Representation Structure and Phoneme Alignment
Embedding space analysis via intra/inter-class variance indicates that token representations derived from soft assignment cluster phoneme classes more compactly and increase class separability (Fisher ratio), consistent with improved modeling of segmental information. This effect is robust across different cluster sizes and for both ASR and TTS-trained embeddings.
Multi-Codebook (Layer Aggregation) Extensions
Combining soft assignment with layerwise tokenization and aggregation (multi-stream input) further improves accuracy on both matched and mismatched domain ASR conditions, especially when layer-specific temperature tuning is applied. However, the benefit saturates or requires careful temperature scheduling to avoid overfitting to in-domain-specific acoustic details.
Comparison to Prior Work
Compared to prior approaches such as HuBERT-Soft (which requires costly retraining/reprojection of SSL models, yielding "soft" but non-discrete features), the present method preserves both codebook-driven compression efficiency and the representational advantages of soft assignments. Unlike solutions based on multiple codebooks or residual quantization, it does not multiply storage or compute costs during training and is compatible with down-streaming in large-scale spoken LLMs (2606.06806).

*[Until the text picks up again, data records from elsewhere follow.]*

-- ==== Sys2Proof/Machine/Tiller.lean ====
section
/-! DEFINITION. Machine/Tiller.lean: the Tiller keypad, buttons and encoders (R571–R578) and their operations (R581). -/

namespace Sys2Proof.Machine

/-! ### Events (R577) -/

/-- CODE of an entry. -/
def tlCode (typ flags index arg : Nat) : Word32 := BitVec.ofNat 32 (typ * 2 ^ 28 + flags * 2 ^ 24 + index * 2 ^ 16 + arg % 65536)

/-- Fields of a CODE. -/
def tlType (c : Word32) : Nat := bitsOf c.toNat 28 4
def tlIndex (c : Word32) : Nat := bitsOf c.toNat 16 8
def tlArg (c : Word32) : Nat := c.toNat % 65536

/-- A record of R582. -/
def State.tlRecord (sev code : Nat) (payload : List Byte) (s : State) : State := State.record3 26 sev code payload 0 s

/-- An event that finds the queue full. -/
def State.tlDrop (s : State) : State := { s with tiller.overflow := s.tiller.overflow + 1, tiller.lost := s.tiller.lost + 1 }

/-- Put an entry into the queue of 64. -/
def State.tlPush (e : KeyEvent) (s : State) : State :=
  if s.tiller.queue.length < 64 then { s with tiller.queue := s.tiller.queue ++ [e] } else s.tlDrop

/-- The OVERFLOW entry that precedes the next event once there is room. -/
def State.tlOverflow (s : State) : State :=
  if s.tiller.overflow = 0 ∨ 64 ≤ s.tiller.queue.length then s else
  let n := min s.tiller.overflow 65535
  let t := s.tlPush { code := tlCode 8 0 0 n, stamp := s.now }
  State.tlRecord 2 0x0003 (le 2 n) { t with tiller.overflow := 0 }

/-- Two entries are steps of one encoder in one direction, and the older has room for another (R577). -/
def mergeable (old : KeyEvent) (code : Word32) : Bool :=
  tlType old.code == 6 && tlType code == 6 && tlIndex old.code == tlIndex code &&
    (decide (sext 16 (tlArg old.code) < 0) == decide (sext 16 (tlArg code) < 0)) && decide ((sext 16 (tlArg old.code)).natAbs < 32767)

/-- Post an event (R577). -/
def State.tlPost (code : Word32) (stamp : Stamp) (s : State) : State :=
  match s.tiller.queue.getLast? with
  | some e =>
    if mergeable e code then
      let c := tlCode 6 0 (tlIndex code) (ofSigned 16 (sext 16 (tlArg e.code) + sext 16 (tlArg code)))
      let kept : KeyEvent := { code := c, stamp := e.stamp }
      { s with tiller.queue := s.tiller.queue.dropLast ++ [kept] }
    else (s.tlOverflow).tlPush { code := code, stamp := stamp }
  | none => (s.tlOverflow).tlPush { code := code, stamp := stamp }

/-! ### Keys (R572, R573, R575) -/

/-- Parts enabled: bit 0 matrix, 1 buttons, 2 encoders. -/
def State.tlEnabled (s : State) (n : Nat) : Bool := bitOf (s.cfgN Fid.TL_ENABLE) n

/-- Key k is not masked by the configuration (R571). -/
def State.keyThere (s : State) (k : Nat) : Bool := bitOf (s.cfgN Fid.TL_KEY_MASK (k / 32)) (k % 32)

/-- Keys of the matrix that are read. -/
def State.keys (s : State) : List Nat := (upTo 64).filter s.keyThere

/-- A key counts as pressed for the ghost test: accepted, and no ghost (R573). -/
def State.keyCounts (s : State) (k : Nat) : Bool := s.keyThere k && (s.tiller.keys.get k).pressed && !(s.tiller.keys.get k).ghost

/-- The rectangle that makes key k a ghost: a in its row, b in its column, c at their crossing (R573). -/
def State.rectangle (s : State) (k : Nat) : Option (List Nat) :=
  let r := k / 8
  let c := k % 8
  ((upTo 64).map (fun i => (r * 8 + i % 8, i / 8 * 8 + c, i / 8 * 8 + i % 8))).findSome? (fun x =>
    if x.1 % 8 != c && x.2.1 / 8 != r && s.keyCounts x.1 && s.keyCounts x.2.1 && s.keyCounts x.2.2 then some [x.1, x.2.1, x.2.2] else none)

/-- Change a key. -/
def State.updKey (k : Nat) (f : Key → Key) (s : State) : State := { s with tiller.keys := s.tiller.keys.upd k f }

/-- One more sample of a key, `closed` or open: how many in a row differ from its accepted state, and the stamp of the first
(R572). -/
def Key.sampled (x : Key) (closed : Bool) (now : Stamp) : Key :=
  if closed = x.pressed then { x with raw := closed, run := 0 }
  else { x with raw := closed, run := x.run + 1, first := if x.run = 0 then now else x.first }

/-- A key whose new state is accepted after so many samples (R572). -/
def State.keyDue (s : State) (k : Nat) : Bool := decide (s.cfgN Fid.TL_DEBOUNCE ≤ (s.tiller.keys.get k).run)

/-- INDEX and event types of a key or button (R577): keys are 0–63, buttons 64–67. -/
def keyIndex (k : Nat) : Nat := if k < 64 then k else k - 64
def pressCode (k flags : Nat) : Word32 := if k < 64 then tlCode 1 flags k 0 else tlCode 7 flags (k - 64) 1
def releaseCode (k : Nat) : Word32 := if k < 64 then tlCode 2 0 k 0 else tlCode 7 0 (k - 64) 0

/-- A release is accepted: RELEASE, or UNSTUCK for a masked key (R575); a ghost's own opening posts nothing. -/
def State.keyRelease (k : Nat) (s : State) : State :=
  let x := s.tiller.keys.get k
  let t := s.updKey k (fun y => { y with pressed := false, run := 0, masked := false })
  if x.ghost then t
  else if x.masked then
    let c := tlCode 5 0 (keyIndex k) 0
    State.tlRecord 1 0x0002 (le 4 c.toNat) (t.tlPost c x.first)
  else t.tlPost (releaseCode k) x.first

/-- A closure is accepted: PRESS, or GHOST while a rectangle makes it one (R573). -/
def State.keyPress (k : Nat) (s : State) : State :=
  let x := s.tiller.keys.get k
  if x.ghost then s.updKey k (fun y => { y with pressed := true, run := 0 }) else
  match (if k < 64 then s.rectangle k else none) with
  | some rect =>
    (s.updKey k (fun y => { y with pressed := true, run := 0, ghost := true, rect := rect, since := s.clock })).tlPost (tlCode 3 0 k 1) x.first
  | none => (s.updKey k (fun y => { y with pressed := true, run := 0, since := s.clock })).tlPost (pressCode k 0) x.first

/-- Ghosts one of whose rectangle has been released are resolved (R573); `x0` is the stamp of the key's sample. -/
def State.ghostResolve (released : List Nat) (x0 : Stamp) (k : Nat) (s : State) : State :=
  let x := s.tiller.keys.get k
  if !x.ghost || !x.rect.any released.contains then s else
  let t := s.updKey k (fun y => { y with ghost := false, rect := [], pressed := y.raw, run := 0, since := s.clock })
  if x.raw then t.tlPost (pressCode k 0) x0 else t.tlPost (tlCode 3 0 k 0) x0

/-- One scan's samples of some keys, each at its stamp, and what they make accepted: releases, then resolved ghosts, then closures,
each in ascending key number. -/
def State.scanKeys (ks closed : List Nat) (at_ : Nat → Stamp) (s : State) : State :=
  let t := State.each ks (fun k u => u.updKey k (fun x => x.sampled (closed.contains k) (at_ k))) s
  let rel := ks.filter (fun k => (t.tiller.keys.get k).pressed && t.keyDue k)
  let opened := rel.filter (fun k => !(t.tiller.keys.get k).ghost)
  let t1 := State.each rel State.keyRelease t
  let t2 := State.each ks (fun k => State.ghostResolve opened (at_ k) k) t1
  State.each (ks.filter (fun k => !(t.tiller.keys.get k).pressed && t.keyDue k)) State.keyPress t2

/-- The scan starts at the present clock. -/
def State.scanStarts (s : State) : State := { s with tiller.scanning := true, tiller.idleScans := 0, tiller.scanAt := s.clock }

/-- TILLER_ROW_FALL (R572): scanning starts. -/
def execTillerRowFall (a : At) (s : State) : Host.Outcome State Fault Refusal :=
  let t := s.advance a
  .next (if t.rdy Rdy.tiller && t.tlEnabled 0 && !t.tiller.scanning then t.scanStarts else t)

/-- The stamp of a key's sample in the scan that ends now: its column was read 125 µs per later column ago (R572). -/
def State.columnStamp (s : State) (k : Nat) : Stamp := s.now - BitVec.ofNat 64 (s.grainsIn ((7 - k % 8) * 125000000))

/-- TILLER_SCAN (R572): a scan of 1 ms ends; the keys that read closed. -/
def execTillerScan (a : At) (closed : List Nat) (s : State) : Host.Outcome State Fault Refusal :=
  let t := s.advance a
  .next (if t.rdy Rdy.tiller && t.tlEnabled 0 && t.tiller.scanning && decide (t.tiller.scanAt + 1000 ≤ t.clock) then
      let u := State.scanKeys t.keys closed t.columnStamp { t with tiller.scanAt := t.clock }
      let busy := u.keys.any (fun k => closed.contains k && !(u.tiller.keys.get k).masked)
      let n := if busy then 0 else u.tiller.idleScans + 1
      { u with tiller.idleScans := n % 16, tiller.scanning := decide (n < 16) }
    else t)

/-! ### Buttons and encoders (R572, R574) -/

/-- Place of a pair of lines in the Gray sequence in which A leads B (assumption 17); A is bit 0. -/
def grayPlace (ab : Nat) : Nat := match ab % 4 with
  | 0 => 0
  | 1 => 1
  | 3 => 2
  | _ => 3

/-- One sample of encoder `n` (R574); its first sample is where it stands. -/
def State.encoderSample (n ab : Nat) (s : State) : State :=
  let e := s.tiller.encoders.get n
  let d := (grayPlace ab + 4 - grayPlace (e.ab.getD ab)) % 4
  if d = 0 then { s with tiller.encoders := s.tiller.encoders.set n { e with ab := some ab } }
  else if d = 2 then
    { s with tiller.invalid := s.tiller.invalid + 1, tiller.encoders := s.tiller.encoders.set n { e with ab := some ab } }
  else
    let up := (d == 1) != (s.cfgN Fid.TL_ENC_INVERT n == 1)
    let p := e.p + (if up then 1 else -1)
    if p.natAbs < s.cfgN Fid.TL_ENC_CPD n then { s with tiller.encoders := s.tiller.encoders.set n { e with ab := some ab, p := p } }
    else
      let pos := if up then e.position + 1 else e.position - 1
      State.tlPost (tlCode 6 0 n (if up then 1 else 65535)) s.now
        { s with tiller.encoders := s.tiller.encoders.set n { ab := some ab, p := 0, position := pos } }

/-- The lines of encoder `n` among eight: A at bit 2n, B above it. -/
def encLines (lines n : Nat) : Nat := bitsOf lines (2 * n) 2

/-- A repeated measurement of Tiller is due: `us` whole microseconds have passed since the last. -/
def State.tlDue (s : State) (last : Option Nat) (us : Nat) : Bool := last.all (fun c => decide (c + us ≤ s.clock))

/-- TILLER_SAMPLE (R572), every 62.5 µs: buttons that read closed and the lines of the encoders. -/
def execTillerSample (a : At) (buttons lines : Nat) (s : State) : Host.Outcome State Fault Refusal :=
  let t := s.advance a
  .next (if !t.rdy Rdy.tiller || !t.tlDue t.tiller.sampleAt 62 then t else
    let t := { t with tiller.sampleAt := some t.clock }
    let u := if t.tlEnabled 1 then
        t.scanKeys [64, 65, 66, 67] (((upTo 4).filter (bitOf buttons)).map (· + 64)) (fun _ => t.now)
      else t
    if u.tlEnabled 2 then State.each (upTo 4) (fun n v => v.encoderSample n (encLines lines n)) u else u)

/-- STUCK (R575): a key or button that has stayed pressed for TL_STUCK_TIME. -/
def execStuck (a : At) (key : Nat) (s : State) : Host.Outcome State Fault Refusal :=
  let t := s.advance a
  let x := t.tiller.keys.get key
  .next (if t.rdy Rdy.tiller && decide (key < 68) && x.pressed && !x.ghost && !x.masked &&
        decide (t.cfgN Fid.TL_STUCK_TIME * 1000000 ≤ t.clock - x.since) then
      let c := tlCode 4 0 (keyIndex key) 0
      State.tlRecord 2 0x0001 (le 4 c.toNat) ((t.updKey key (fun y => { y with masked := true })).tlPost c t.now)
    else t)

/-- TILLER_MASKED_POLL (R576), once every 50 ms: the columns of masked keys are scanned; a closure of an unmasked key there starts scanning. -/
def execTillerMaskedPoll (a : At) (closed : List Nat) (s : State) : Host.Outcome State Fault Refusal :=
  let t := s.advance a
  let masked := t.keys.filter (fun k => (t.tiller.keys.get k).masked)
  let cols := masked.map (· % 8)
  .next (if t.rdy Rdy.tiller && t.tlEnabled 0 && !t.tiller.scanning && !masked.isEmpty && t.tlDue t.tiller.pollAt 50000 then
      let u := State.scanKeys masked (closed.filter (fun k => cols.contains (k % 8))) (fun _ => t.now) { t with tiller.pollAt := some t.clock }
      if t.keys.any (fun k => cols.contains (k % 8) && closed.contains k && !masked.contains k) then u.scanStarts else u
    else t)

/-- TILLER_INITIAL (R578): TILLER rises; the keys and buttons found pressed post their events, and every p is 0. -/
def execTillerInitial (a : At) (closed : List Nat) (buttons lines : Nat) (s : State) : Host.Outcome State Fault Refusal :=
  let t := s.advance a
  .next (if !t.rdy Rdy.services || t.rdy Rdy.tiller then t else
    let ks := if t.tlEnabled 0 then t.keys.filter closed.contains else []
    let bs := if t.tlEnabled 1 then ((upTo 4).filter (bitOf buttons)).map (· + 64) else []
    let encs := if t.tlEnabled 2 then
        (upTo 4).foldl (fun (e : Tbl Encoder) n => e.set n { ab := some (encLines lines n) }) ([] : Tbl Encoder)
      else []
    let u := (t.updateReady [Rdy.tiller] [])
    let v := { u with tiller.keys := [], tiller.encoders := encs, tiller.scanning := !ks.isEmpty, tiller.idleScans := 0, tiller.scanAt := u.clock }
    State.each (ks ++ bs) (fun k w =>
      (w.updKey k (fun x => { x with raw := true, pressed := true, since := w.clock })).tlPost (pressCode k 1) w.now) v)

/-- A commit: parts that are disabled and keys that are masked out are not read, and nothing of them stands (R571, R579;
assumption 162). -/
def State.tillerCommit (s : State) : State :=
  { s with
    tiller.keys := s.tiller.keys.filter (fun k => if k.1 < 64 then s.tlEnabled 0 && s.keyThere k.1 else s.tlEnabled 1)
    tiller.scanning := s.tiller.scanning && s.tlEnabled 0
    tiller.encoders := if s.tlEnabled 2 then s.tiller.encoders
      else s.tiller.encoders.updAll s.tiller.encoders.keys (fun _ e => { e with ab := none, p := 0 }) }

/-! ### Operations (R581) -/

/-- TILLER operations are off with every part disabled. -/
def tlOff (s : State) (_ : Req) : Bool := s.cfgN Fid.TL_ENABLE == 0

/-- TILLER_READ (R581). -/
def opTillerRead : OpDef :=
  { cls := 1, opcode := 0x0048, fns := [26], len := fun n => n == 4
    content := fun _ r => r.target == 0 && decide (1 ≤ fieldAt r.payload 0 1) && decide (fieldAt r.payload 0 1 ≤ 63) && allZero (r.payload.drop 1)
    off := tlOff
    body := fun r s =>
      let n := fieldAt r.payload 0 1
      let es := s.tiller.queue.take n
      State.ok { s with tiller.queue := s.tiller.queue.drop n }
        (le 1 es.length ++ le 3 0 ++ le 4 s.tiller.lost.toNat ++ es.flatMap (fun e => le 4 e.code.toNat ++ le 8 e.stamp.toNat)) }

/-- TILLER_READ. -/
def execTillerRead (a : At) (r : Req) (s : State) : Host.Outcome State Fault Refusal := .next (serve opTillerRead r (s.advance a))

/-- A mask over some keys. -/
def State.keyMask (s : State) (from_ n : Nat) (f : Key → Bool) : Nat := maskOf ((upTo n).map (fun i => f (s.tiller.keys.get (from_ + i))))

/-- TILLER_STATE (R581). -/
def opTillerState : OpDef :=
  { cls := 1, opcode := 0x0049, fns := [26], len := fun n => n == 0, content := fun _ r => r.target == 0
    off := tlOff
    body := fun _ s =>
      let down := fun (x : Key) => x.pressed && !x.ghost
      let stuck := fun (x : Key) => x.masked
      s.ok (le 8 (s.keyMask 0 64 down) ++ le 8 (s.keyMask 0 64 stuck) ++ le 1 (s.keyMask 64 4 down) ++ le 1 (s.keyMask 64 4 stuck) ++ le 2 0 ++
        le 4 s.tiller.invalid.toNat ++ (upTo 4).flatMap (fun n => le 2 (s.tiller.encoders.get n).position.toNat) ++ le 4 0) }

/-- TILLER_STATE. -/
def execTillerState (a : At) (r : Req) (s : State) : Host.Outcome State Fault Refusal := .next (serve opTillerState r (s.advance a))

end Sys2Proof.Machine
end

Implications and Future Directions
The findings substantiate that inference-time soft assignment is a principled solution to the information loss-compression tradeoff in discrete speech modeling. It offers a simple, parameter-free post-processing component that can be retrofitted to any k-means–based token pipeline. Of particular interest is the result that soft discrete tokens enable generalization to diverse domains (non-native, noisy, or otherwise mismatched speech) superior to both hard tokens and, in certain cases, continuous SSL features.
The methodology is compatible with future extensions, including deduplicated tokens, acoustic BPE, or hybrid multi-modal inputs for LLM-driven speech systems. Moreover, its implications for robust spoken language understanding, cross-lingual generalization, and codebook interpretability serve as potential areas for further investigation.
Conclusion
Applying posterior-based soft assignment to SSL-derived discrete speech tokens during inference demonstrably closes much of the information gap between hard discrete tokens and continuous features. The proposed method enables more accurate and robust downstream ASR and synthesis, especially under domain shift or with non-native input, while retaining compression efficiency during training. The work presents empirical and analytical evidence for improved phoneme separability and reveals new directions for efficient, robust speech representation learning using lightweight, retrofittable soft assignment techniques (2606.06806).